The code below produces a series of error (\(\mathcal{B}_{\kappa, n}\)) plots for various combinations of \(\kappa, n, \eta_1, \eta_2\) with both random initialisation for \(\textbf{C}\) for each fit, and fixing it to be equal at \(t=0\) for each model fit. It takes a while to run.

# Data param combinations will iterate through
params_map <- expand.grid(
  n = c(250, 500, 1000, 2000),
  kappa = c(0.01, 0.05, 0.1, 0.2, 0.3, 0.4)
)

# Learning rates
eta_1_vec <- seq(1, 30, length.out = 40)
eta_2_vec <- seq(0.05, 0.9, length.out = 40)

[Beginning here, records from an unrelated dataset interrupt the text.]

/-- The head request of a command starts, is held, or refuses the command. -/
def State.startReq (s : State) (core : Nat) (x : Cmd) : State :=
  match x.reqs with
  | [] => s
  | r :: rest =>
    let va := (x.reqAddr r).getD 0
    match s.reqWay core x r with
    | .busy => s
    | .hold c => if r.held = some (c, va) then s else s.holdReq core x c va
    | .refuse c a => s.refuseCmd core x c (a.getD va)
    | .go p h q at_ =>
      let s := match s.block core x.blk with | some b => s.tlbFill core b.dealt.asid va | none => s
      let s := match q with | some k => s.sendPeer k p r.n | none => s
      s.updCmd core x.seq fun y => { y with
        reqs := rest, flight := y.flight ++ [{ r with phys := p, home := h, peer := q, byp := x.byp || at_, held := none }] }

/-- Free entries of the range-lock table (08 R149). -/
def State.lockRoom (s : State) (core n : Nat) : Bool := decide ((s.core core).locks.length + n ≤ 32)

/-- The bounds of the global side of a CPY (08 R149): the lowest and the highest byte it touches. -/
def Cmd.globalSpan (x : Cmd) : Nat × Nat :=
  let a : Int := x.base.toNat
  let z : Int := a + (x.rows - 1 : Nat) * x.gstride
  ((min a z).toNat, (max a z).toNat + x.rowb)

/-- The locks of CPY, GTH and SCT. A ring-mode scratch entry covers nothing until the slot is taken (08 R147). -/
def Cmd.locks (x : Cmd) (asid : Nat) : List Lock :=
  let scr : Lock := ⟨none, x.blk, true, asid, x.soff, if x.ring.isSome then x.soff else x.soff + (x.rows - 1) * x.sstride + x.rowb, x.toScratch⟩
  match x.kind with
  | .cpy =>
    let g := x.globalSpan
    [scr, ⟨none, x.blk, false, asid, g.1, g.2, !x.toScratch⟩]
  | _ => [scr, ⟨none, x.blk, true, asid, x.idxOff, x.idxOff + 4 * x.rows, false⟩]

/-- A ring-mode command takes its slot, or waits for it (08 R147): the take acquires, as RINGACQ does (08 R148, 09 R181). Its lock then
covers the bytes it moves. A ring in error ends it. A command that was withdrawn and is issued again registers its entries first, and
stalls while the table lacks them (12 R232, 08 R149). -/
def State.takeRingSlot (s : State) (core : Nat) (x : Cmd) : State :=
  match x.ring with
  | none => s
  | some id =>
    match s.ring core x.blk id with
    | none => s
    | some r =>
      let new := if (s.core core).locks.any (·.owner == some x.seq) then []
        else (x.locks (((s.block core x.blk).map (·.dealt.asid)).getD 0)).map fun l => { l with owner := some x.seq }
      if r.err.isSome then s.dropCmd core x.seq
      else if !s.lockRoom core new.length then s
      else
        let s := s.updCore core fun k => { k with locks := k.locks ++ new }
        let (r', k) := r.acquire (.cmd x.seq) 0 x.toScratch
        let s := s.setRing core x.blk id r'
        match k with
        | none => s
        | some k =>
          let lo := r.off + k * r.size + x.soff
          let s := (s.updCmd core x.seq fun y => { y with slot := some k }).acquire x.party .blk (.ring id)
          s.updCore core fun c => { c with locks := c.locks.map fun l =>
            if (l.owner == some x.seq) && l.scratch && (l.hi == l.lo) then
              { l with lo := lo, hi := lo + (x.rows - 1) * x.sstride + x.rowb } else l }

/-- A command has a request that may start. -/
def Cmd.ready (x : Cmd) : Bool :=
  x.refused.isNone && (x.ring.isNone || x.slot.isSome) && (match x.reqs with | r :: _ => r.held.isNone | [] => false)

/-- COPY_REQUEST_START (08 R146): commands that wait for a ring slot try it; then the oldest command with a request ready, and which its port
takes, starts it, while fewer than 48 are in flight. -/
def execCopyRequestStart (core : Nat) (s : State) : Out :=
  let s := s.tick
  let s := ((s.core core).cmds.filter fun x => x.ring.isSome && x.slot.isNone && x.refused.isNone).foldl (fun s x => s.takeRingSlot core x) s
  let k := s.core core
  if (k.cmds.map fun x => x.flight.length).sum ≥ 48 then .next s
  else match k.cmds.find? fun x => x.ready && x.reqs.head?.any fun r => s.reqWay core x r != .busy with
    | none => .next s
    | some x => .next (s.startReq core x)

# Fixed seed for C matrix init
fix_seed_for_c_matrix_init <- FALSE

# Store results/plots in list
plot_list <- list()

# Loop
for (k in 1:nrow(params_map)){

  # Get data ready for given n and kappa
  set.seed(231)
  n <- params_map$n[k]
  kappa <- params_map$kappa[k]

  current_rpsfw_df_mod <- rpsfw_df_mod %>%
    mutate(
      outcome = add_noise_to_outcomes(outcome, error_prob = kappa),
      outcome = ifelse(throw_1 == throw_2, 0.5, outcome)
    ) %>%
    slice(1:n)

  current_test_df <- test_df %>%
    mutate(
      outcome = ifelse(outcome == 1, 1-kappa, outcome),
      outcome = ifelse(outcome == 0, kappa, outcome)
    )

  # Function to get Brier or logloss errors
  error_calc <- function(hyperparams){

    if(fix_seed_for_c_matrix_init){set.seed(3432)}

    model <- mELO(
      current_rpsfw_df_mod,
      # init_c_mat = good_c_mat,
      k = 2,
      eta_1 = hyperparams[1],
      eta_2 = hyperparams[2],
      save_history = FALSE
    )

    preds <- predict(
      model,
      current_test_df
    )

    error <- mean((current_test_df$outcome - preds)^2)
    #error <- logloss(preds, current_test_df$outcome)
    error

  }

  # Generate data for plot
  error_mat <- matrix(
    NA,
    nrow = length(eta_1_vec),
    ncol = length(eta_2_vec)
  )
  # Begin loop
  for (i in 1:length(eta_1_vec)){
    for(j in 1:length(eta_2_vec)){
      error_mat[i,j] <- error_calc(
        c(eta_1_vec[i], eta_2_vec[j])
      )
    }
  }
  # fix labels
  rownames(error_mat) <- eta_1_vec
  colnames(error_mat) <- eta_2_vec

  # Make data frame for plotting
  error_mat_df <- error_mat %>%
      as.data.frame() %>%
      mutate(eta_1 = eta_1_vec) %>%
      tidyr::gather(
          "eta_2",
          "value",
          -eta_1
      ) %>%
      as_tibble() %>%
      mutate(eta_2 = as.numeric(eta_2))

  # construct error plot
  error_plot <- error_mat_df %>%
      ggplot(
          aes(
              x = eta_1,
              y = eta_2,
              fill = value
          )
      ) +
      geom_tile() +
      scale_fill_viridis_c(direction = -1, "Brier Score") +
      ggtitle(
        paste0("Brier score. kappa=", kappa, ", n=", n)
      ) +
      xlab(expression("Learning rate (eta_1)")) +
      ylab(paste0("Learning rate (eta_2)"))

  # store plot
  plot_list_2[[k]] <- error_plot

}

Random initialisation of \(\textbf{C}\) accross hyperparameters

# Loop through plots
for (i in 1:length(plot_list)){
  print(plot_list[[i]])
}

Fixed initialisation of $ accross hyperparameters

# Loop through plots
for (i in 1:length(plot_list_2)){
  print(plot_list_2[[i]])
}

Conclusion

Care must be taken when optimising hyperparameters for mELO models, especially in the presense of probabilistic outcomes. Some ideas that could be implemented to improve the reliability of optimising mELO models:

  • Better initialisation of the \(\textbf{c}\) vectors.
  • Regularisation for the \(\textbf{c}\) vectors.
  • Momentum for the \(\textbf{c}\) vectors.